■ Assignment
Show each line of the data below in which "with" occurs.

Data entries
[Start of section]

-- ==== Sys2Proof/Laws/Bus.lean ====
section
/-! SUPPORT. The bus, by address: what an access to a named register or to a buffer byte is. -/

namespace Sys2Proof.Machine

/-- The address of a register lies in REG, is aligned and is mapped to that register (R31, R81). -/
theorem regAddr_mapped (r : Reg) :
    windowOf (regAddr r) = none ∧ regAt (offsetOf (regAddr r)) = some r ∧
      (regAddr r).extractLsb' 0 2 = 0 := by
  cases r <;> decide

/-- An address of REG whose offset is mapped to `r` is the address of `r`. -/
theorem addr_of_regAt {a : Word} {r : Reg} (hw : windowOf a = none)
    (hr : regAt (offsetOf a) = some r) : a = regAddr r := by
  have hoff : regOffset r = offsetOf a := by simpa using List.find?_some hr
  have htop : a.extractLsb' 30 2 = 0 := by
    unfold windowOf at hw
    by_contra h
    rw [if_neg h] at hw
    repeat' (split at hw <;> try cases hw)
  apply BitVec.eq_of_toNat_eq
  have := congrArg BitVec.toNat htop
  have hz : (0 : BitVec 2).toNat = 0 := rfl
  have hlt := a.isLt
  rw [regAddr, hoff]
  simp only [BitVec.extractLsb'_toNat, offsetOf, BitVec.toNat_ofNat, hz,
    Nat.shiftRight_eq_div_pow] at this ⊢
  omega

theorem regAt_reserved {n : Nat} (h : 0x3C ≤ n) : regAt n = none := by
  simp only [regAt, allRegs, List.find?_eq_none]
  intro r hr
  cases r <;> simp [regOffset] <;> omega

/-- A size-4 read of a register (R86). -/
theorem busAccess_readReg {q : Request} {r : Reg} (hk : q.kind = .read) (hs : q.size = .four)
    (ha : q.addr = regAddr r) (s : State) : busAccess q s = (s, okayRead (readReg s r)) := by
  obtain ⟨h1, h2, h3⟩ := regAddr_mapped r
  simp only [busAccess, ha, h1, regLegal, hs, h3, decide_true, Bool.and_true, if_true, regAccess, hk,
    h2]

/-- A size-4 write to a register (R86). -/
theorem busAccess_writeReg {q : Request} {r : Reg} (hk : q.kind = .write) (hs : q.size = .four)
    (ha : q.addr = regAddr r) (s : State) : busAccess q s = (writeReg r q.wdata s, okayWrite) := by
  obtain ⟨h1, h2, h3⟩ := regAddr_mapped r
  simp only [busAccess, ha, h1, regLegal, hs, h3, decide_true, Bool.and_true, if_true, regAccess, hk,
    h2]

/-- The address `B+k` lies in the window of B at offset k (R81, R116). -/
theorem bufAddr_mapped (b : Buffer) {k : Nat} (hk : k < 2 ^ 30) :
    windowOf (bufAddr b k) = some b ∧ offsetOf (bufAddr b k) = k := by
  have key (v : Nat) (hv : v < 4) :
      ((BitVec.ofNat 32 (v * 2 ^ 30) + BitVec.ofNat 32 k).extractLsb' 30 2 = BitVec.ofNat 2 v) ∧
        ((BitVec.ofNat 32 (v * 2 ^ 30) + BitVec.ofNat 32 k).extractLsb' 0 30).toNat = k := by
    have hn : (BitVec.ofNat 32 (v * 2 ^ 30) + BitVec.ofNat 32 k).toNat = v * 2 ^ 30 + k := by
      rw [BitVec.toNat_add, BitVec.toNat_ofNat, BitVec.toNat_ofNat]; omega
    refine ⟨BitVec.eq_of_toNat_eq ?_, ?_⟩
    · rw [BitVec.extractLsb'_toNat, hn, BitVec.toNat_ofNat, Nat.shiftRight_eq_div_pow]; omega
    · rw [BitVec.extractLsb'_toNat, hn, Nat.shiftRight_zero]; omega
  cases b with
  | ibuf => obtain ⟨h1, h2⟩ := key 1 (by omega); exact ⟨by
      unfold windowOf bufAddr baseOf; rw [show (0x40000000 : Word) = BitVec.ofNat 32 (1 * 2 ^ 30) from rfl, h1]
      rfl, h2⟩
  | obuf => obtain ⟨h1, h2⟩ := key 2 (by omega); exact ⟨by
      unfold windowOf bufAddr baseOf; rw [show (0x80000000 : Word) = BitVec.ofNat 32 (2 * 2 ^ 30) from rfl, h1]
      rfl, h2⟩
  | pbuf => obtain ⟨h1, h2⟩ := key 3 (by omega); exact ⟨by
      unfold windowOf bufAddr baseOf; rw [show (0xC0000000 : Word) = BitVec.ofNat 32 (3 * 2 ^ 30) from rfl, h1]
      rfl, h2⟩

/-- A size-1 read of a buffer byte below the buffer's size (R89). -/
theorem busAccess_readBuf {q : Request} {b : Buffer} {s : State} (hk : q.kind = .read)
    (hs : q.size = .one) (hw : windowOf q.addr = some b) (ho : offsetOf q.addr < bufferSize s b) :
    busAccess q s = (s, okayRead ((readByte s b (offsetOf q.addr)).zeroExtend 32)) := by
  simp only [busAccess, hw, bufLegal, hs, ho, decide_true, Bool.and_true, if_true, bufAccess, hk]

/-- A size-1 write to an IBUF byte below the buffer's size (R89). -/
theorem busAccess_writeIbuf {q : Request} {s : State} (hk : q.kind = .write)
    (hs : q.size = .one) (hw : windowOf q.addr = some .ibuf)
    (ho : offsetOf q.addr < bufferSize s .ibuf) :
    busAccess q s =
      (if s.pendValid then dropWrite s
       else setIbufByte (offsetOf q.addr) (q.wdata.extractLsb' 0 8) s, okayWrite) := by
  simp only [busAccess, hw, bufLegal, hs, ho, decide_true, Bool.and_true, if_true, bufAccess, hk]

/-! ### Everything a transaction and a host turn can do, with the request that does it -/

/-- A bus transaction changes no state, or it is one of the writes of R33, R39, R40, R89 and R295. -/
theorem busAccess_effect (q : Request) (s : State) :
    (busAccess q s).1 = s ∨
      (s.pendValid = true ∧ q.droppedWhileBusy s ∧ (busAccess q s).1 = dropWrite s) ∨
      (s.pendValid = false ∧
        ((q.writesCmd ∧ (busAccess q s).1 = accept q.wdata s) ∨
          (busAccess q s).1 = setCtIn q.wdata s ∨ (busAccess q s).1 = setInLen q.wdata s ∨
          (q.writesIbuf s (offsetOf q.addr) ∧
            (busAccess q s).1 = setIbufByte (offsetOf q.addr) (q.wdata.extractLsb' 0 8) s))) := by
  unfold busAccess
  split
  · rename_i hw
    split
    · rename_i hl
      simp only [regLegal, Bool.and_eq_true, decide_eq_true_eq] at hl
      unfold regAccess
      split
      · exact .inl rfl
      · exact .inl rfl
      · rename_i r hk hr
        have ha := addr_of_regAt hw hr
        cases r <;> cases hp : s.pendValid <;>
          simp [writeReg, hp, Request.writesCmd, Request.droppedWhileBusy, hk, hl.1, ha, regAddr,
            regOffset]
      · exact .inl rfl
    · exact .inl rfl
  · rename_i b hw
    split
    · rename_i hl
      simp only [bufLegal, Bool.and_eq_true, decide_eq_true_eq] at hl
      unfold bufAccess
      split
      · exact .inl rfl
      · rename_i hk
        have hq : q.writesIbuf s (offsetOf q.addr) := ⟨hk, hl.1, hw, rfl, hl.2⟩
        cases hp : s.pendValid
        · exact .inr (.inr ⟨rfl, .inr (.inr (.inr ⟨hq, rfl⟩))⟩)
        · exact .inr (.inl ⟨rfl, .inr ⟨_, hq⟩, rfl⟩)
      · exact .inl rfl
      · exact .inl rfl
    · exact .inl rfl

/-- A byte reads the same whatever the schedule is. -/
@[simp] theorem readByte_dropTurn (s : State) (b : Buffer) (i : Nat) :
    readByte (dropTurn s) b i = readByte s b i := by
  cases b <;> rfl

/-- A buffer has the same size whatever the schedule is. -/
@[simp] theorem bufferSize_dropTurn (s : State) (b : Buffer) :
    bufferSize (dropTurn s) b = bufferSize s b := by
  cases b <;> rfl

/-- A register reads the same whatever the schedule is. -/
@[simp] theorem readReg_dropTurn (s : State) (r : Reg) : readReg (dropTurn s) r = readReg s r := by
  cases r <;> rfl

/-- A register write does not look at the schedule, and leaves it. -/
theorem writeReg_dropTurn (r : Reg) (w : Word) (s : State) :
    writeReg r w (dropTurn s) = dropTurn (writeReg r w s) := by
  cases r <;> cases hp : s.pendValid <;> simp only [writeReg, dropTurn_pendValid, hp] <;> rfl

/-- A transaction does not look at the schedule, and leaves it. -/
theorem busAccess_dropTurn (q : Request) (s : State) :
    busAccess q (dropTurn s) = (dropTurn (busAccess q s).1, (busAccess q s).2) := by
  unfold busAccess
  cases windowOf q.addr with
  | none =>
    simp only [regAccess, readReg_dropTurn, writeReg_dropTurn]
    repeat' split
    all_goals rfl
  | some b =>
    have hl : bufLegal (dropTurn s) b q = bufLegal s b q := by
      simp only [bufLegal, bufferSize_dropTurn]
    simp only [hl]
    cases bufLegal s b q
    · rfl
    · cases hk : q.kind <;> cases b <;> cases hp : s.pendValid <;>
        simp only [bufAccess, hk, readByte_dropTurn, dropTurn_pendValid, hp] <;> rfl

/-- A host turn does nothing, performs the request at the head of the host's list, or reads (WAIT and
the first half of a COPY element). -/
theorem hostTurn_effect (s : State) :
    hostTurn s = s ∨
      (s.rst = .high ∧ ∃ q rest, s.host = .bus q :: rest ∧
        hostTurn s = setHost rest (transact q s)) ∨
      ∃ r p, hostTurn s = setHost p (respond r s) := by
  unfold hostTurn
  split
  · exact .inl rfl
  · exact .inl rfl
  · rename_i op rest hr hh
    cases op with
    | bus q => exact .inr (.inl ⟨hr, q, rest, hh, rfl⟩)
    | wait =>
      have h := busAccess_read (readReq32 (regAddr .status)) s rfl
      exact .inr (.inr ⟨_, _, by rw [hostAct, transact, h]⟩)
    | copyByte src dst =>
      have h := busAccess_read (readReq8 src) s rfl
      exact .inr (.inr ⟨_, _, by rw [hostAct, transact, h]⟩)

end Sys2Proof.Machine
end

[End of section]

■ Written response
  cases b with
/-! ### Everything a transaction and a host turn can do, with the request that does it -/
  cases windowOf q.addr with
    cases op with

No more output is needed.